PET imaging was performed on a microPET R4 rodent model scanner (Concorde Microsystems, Inc.). The scanner has a computer-controlled bed, 10.8-cm transaxial and 8-cm axial field of view (FOV). It has no septa and operates exclusively in 3-dimensional list mode. All raw data were first sorted into 3-dimensional sinograms, followed by Fourier rebinning and 2-dimensional filtered backprojection image reconstruction using a ramp filter with the Nyquist limit (0.5 cycle/voxel) as the cutoff frequency. For PET imaging of prostate cancer-bearing mice, the animals were injected with 14.8 MBq (400 μCi) 64Cu-DOTA-[Lys3]BBN via the tail vein. Each mouse was then killed at 1 h after injection and placed near the center of the FOV of the microPET, where the highest image resolution and sensitivity are available. Static imaging was performed for 20 min (n = 3). For a receptor-blocking experiment, one mouse bearing PC-3 tumor on the right front leg was imaged (20-min static scan at 1 h after administration of 14.8 MBq [400 μCi] 64Cu-DOTA-[Lys3]BBN) twice 2 d apart: (a) without coinjection with BBN; and (b) with 10 mg/kg BBN. No attenuation correction was applied to the microPET scans.

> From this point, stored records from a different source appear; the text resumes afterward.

-- ==== Sys2Proof/Machine/Ops.lean ====
section
/-! DEFINITION. The named operations: topology, records of the state, memory, registers, messages, trace, and taking a
fault as one shared operation (R369–R373). -/

namespace Sys2Proof.Machine

/-! ## Time and topology (R6, R7, R12–R18) -/

/-- `$gtime` in nanoseconds: 5 ns in every 7 issue cycles (R6, R7). -/
def State.gtime (s : State) : Nat := s.cycle * 5 / 7

/-- The number of a site: die × 1,024 + 32 × y + x. -/
def siteNo (die x y : Nat) : Nat := die * 1024 + 32 * y + x
/-- The die of a site. -/
def dieOf (site : Nat) : Nat := site / 1024
/-- The mesh coordinates of a site (R13). -/
def siteX (site : Nat) : Nat := site % 32
/-- The row of a site. -/
def siteY (site : Nat) : Nat := site / 32 % 32
/-- The cluster of a site (R17). -/
def clusterOf (site : Nat) : Nat := dieOf site * 64 + siteY site / 4 * 8 + siteX site / 4
/-- The cluster-local index of a site (R17). -/
def localIdx (site : Nat) : Nat := siteY site % 4 * 4 + siteX site % 4
/-- The site of a cluster with a local index.  DEDUCED, log entry 5. -/
def siteOf (cl i : Nat) : Nat := siteNo (cl / 64) (cl % 8 * 4 + i % 4) (cl % 64 / 8 * 4 + i / 4)
/-- The die of a cluster. -/
def dieOfCl (cl : Nat) : Nat := cl / 64
/-- The partner die (R12). -/
def partner (die : Nat) : Nat := die ^^^ 1

/-- The difference of two naturals.  DEDUCED, log entry 5. -/
def absDiff (a b : Nat) : Nat := (a - b) + (b - a)

/-- Mesh hops between two clusters, counted between their north-west sites in package coordinates (R13; DEDUCED, log entry 5). -/
def hops (a b : Nat) : Nat :=
  absDiff (a % 8 * 4 + 32 * (a / 64 % 2)) (b % 8 * 4 + 32 * (b / 64 % 2)) +
    absDiff (a % 64 / 8 * 4 + 32 * (a / 128)) (b % 64 / 8 * 4 + 32 * (b / 128))

/-! ## Records of the state -/

/-- The core at a site. -/
def State.core (s : State) (site : Nat) : Core := tgetD s.cores site Core.reset
/-- The state with a core replaced. -/
def State.setCore (s : State) (site : Nat) (c : Core) : State := { s with cores := tset s.cores site c }
/-- Whether a core serves the network: neither contained nor retired, nor on its way there (R392, R393). -/
def Core.serves (c : Core) : Bool := c.life == .active || c.life == .halted
/-- The cluster of a number. -/
def State.cl (s : State) (cl : Nat) : Cluster := tgetD s.clusters cl Cluster.reset
/-- The state with a cluster replaced. -/
def State.setCl (s : State) (cl : Nat) (c : Cluster) : State := { s with clusters := tset s.clusters cl c }
/-- The active copy of a type 3 table of a cluster (R94). -/
def Cluster.table (c : Cluster) (t : Nat) : List T3Entry := tgetD c.t3 t (List.replicate 16 { i := 0#8, f := 0#3 })

/-- The partition of a number. -/
def State.part (s : State) (p : Nat) : Part := tgetD s.parts p (Part.reset 0)
/-- The state with a partition replaced. -/
def State.setPart (s : State) (p : Nat) (x : Part) : State := { s with parts := tset s.parts p x }
/-- The line at a key. -/
def State.line? (s : State) (key : Nat) : Option Line := tget s.lines key
/-- The state with a line moved, bound or unbound: its bytes stay what they were at its fill (R394). -/
def State.moveLine (s : State) (key : Nat) (l : Line) : State := { s with lines := tset s.lines key l }
/-- The state with a line replaced: its bytes or its tag have changed since its fill (R394). -/
def State.setLine (s : State) (key : Nat) (l : Line) : State := s.moveLine key { l with touched := true }
/-- A line changed in place, if there is one. -/
def State.modLine (s : State) (key : Nat) (f : Line → Line) : State :=
  match s.line? key with
  | some l => s.setLine key (f l)
  | none => s
/-- A core changed in place. -/
def State.modCore (s : State) (site : Nat) (f : Core → Core) : State := s.setCore site (f (s.core site))
/-- A cluster changed in place. -/
def State.modCl (s : State) (cl : Nat) (f : Cluster → Cluster) : State := s.setCl cl (f (s.cl cl))
/-- The start of a pass or a tile vector operation debits its estimate from the step's account (R425). -/
def Cluster.debit (c : Cluster) (op : Nat) : Cluster := { c with account := c.account - Config.energyEstimate op }
/-- A partition changed in place. -/
def State.modPart (s : State) (p : Nat) (f : Part → Part) : State := s.setPart p (f (s.part p))

/-- The partition of a cluster: the first whose mask holds its quarter (R380). -/
def State.partOfCl (s : State) (cl : Nat) : Nat :=
  match s.parts.find? fun e => e.2.mask.testBit (cl / 16) with
  | some e => e.1
  | none => 0
/-- The partition of a core. -/
def State.partOf (s : State) (site : Nat) : Nat := s.partOfCl (clusterOf site)
/-- Whether a core lies in a partition; one whose quarter no mask holds lies in none (R380). -/
def State.inPart (s : State) (p site : Nat) : Bool := s.partOf site == p && (s.part p).mask.testBit (clusterOf site / 16)

/-- Whether a gang switch has stopped a partition: its agreed time has come, or it runs (R385). -/
def State.stopped (s : State) (p : Nat) : Bool :=
  let x := s.part p
  x.gsstat.toNat % 4 == 2 || (x.gsstat.toNat % 4 == 1 && decide (x.gswt.toNat ≤ s.gtime))

/-- The clusters of a partition in increasing number (R253, R380). -/
def Part.clusters (p : Part) : List Nat :=
  ((List.range 16).filter fun q => p.mask.testBit q).flatMap fun q => (List.range 16).map fun i => 16 * q + i
/-- The sites of a partition by cluster and local index. -/
def Part.sites (p : Part) : List Nat := p.clusters.flatMap fun c => (List.range 16).map (siteOf c)

/-- Whether a site carries a core that is neither fused off nor retired. -/
def State.enabled (s : State) (site : Nat) : Bool := !s.fused.contains site && (s.core site).life != .retired

/-- Whether a cluster has an enabled core (R15). -/
def State.populated (s : State) (cl : Nat) : Bool := (List.range 16).any fun i => s.enabled (siteOf cl i)

/-- The logical core number of a site: die × 1,024 plus its position in the map (R18, R20). -/
def State.logical (s : State) (site : Nat) : Nat := dieOf site * 1024 + ((s.core site).pos.getD 0xFFF)
/-- The site of a logical core number, if it names a core. -/
def State.siteOfLogical (s : State) (n : Nat) : Option Nat :=
  match s.cores.find? fun e => e.2.pos == some (n % 1024) && dieOf e.1 == n / 1024 && s.enabled e.1 with
  | some e => some e.1
  | none => none

/-! ## Instruction caches (R14, R438) -/

/-- The lines of the 32 KiB instruction cache (R14). -/
def icacheLines : Nat := 512

/-- A line put into the instruction cache; a full one drops its first line in the order of ASID and address that is not exempt from
replacement, and one whose every line is exempt does not take it.  DESIGN CHOICE, log entry 103. -/
def Core.cacheLine (c : Core) (key : Nat) (bs : List Byte) : Core :=
  if (tget c.icache key).isSome || decide (c.icache.length < icacheLines) then { c with icache := tset c.icache key bs }
  else
    match c.icache.find? fun e => !c.imaged.contains e.1 with
    | some e => { c with icache := tset (tdel c.icache e.1) key bs }
    | none => c

/-- Lines of the instruction cache dropped by name (R78, R256). -/
def Core.dropCode (c : Core) (p : Nat → Bool) : Core :=
  { c with icache := c.icache.filter fun e => !p e.1, imaged := c.imaged.filter fun k => !p k }

/-! ## Fields of words -/

/-- The field of `n` bits at bit `lo` of a word. -/
def wfld (x : Word) (lo n : Nat) : Nat := x.toNat / 2 ^ lo % 2 ^ n
/-- A word with a field replaced. -/
def wput (x : Word) (lo n v : Nat) : Word :=
  BitVec.ofNat 64 (x.toNat - wfld x lo n * 2 ^ lo + v % 2 ^ n * 2 ^ lo)
/-- The word of a natural number. -/
def W (n : Nat) : Word := BitVec.ofNat 64 n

Instead, the attenuation correction factors were incorporated into the system calibration. In brief, a vial with a volume (30 mL, 5-cm diameter) similar to that of a nude mouse body was filled with a known amount of 64CuCl2 and scanned for 1 h. The static scan was reconstructed with the filtered backprojection protocol, and the counting rate from the images of the phantom was compared with the known activity concentration to obtain a system calibration factor. With this approach, the uptake index (ROI [kBq/mL]/injected dose [kBq] × 100%, where ROI = region of interest) of tissues and of organs of interest was consistent with the %ID/g value obtained from direct tissue sampling after the microPET imaging. The error was within 5%–10%.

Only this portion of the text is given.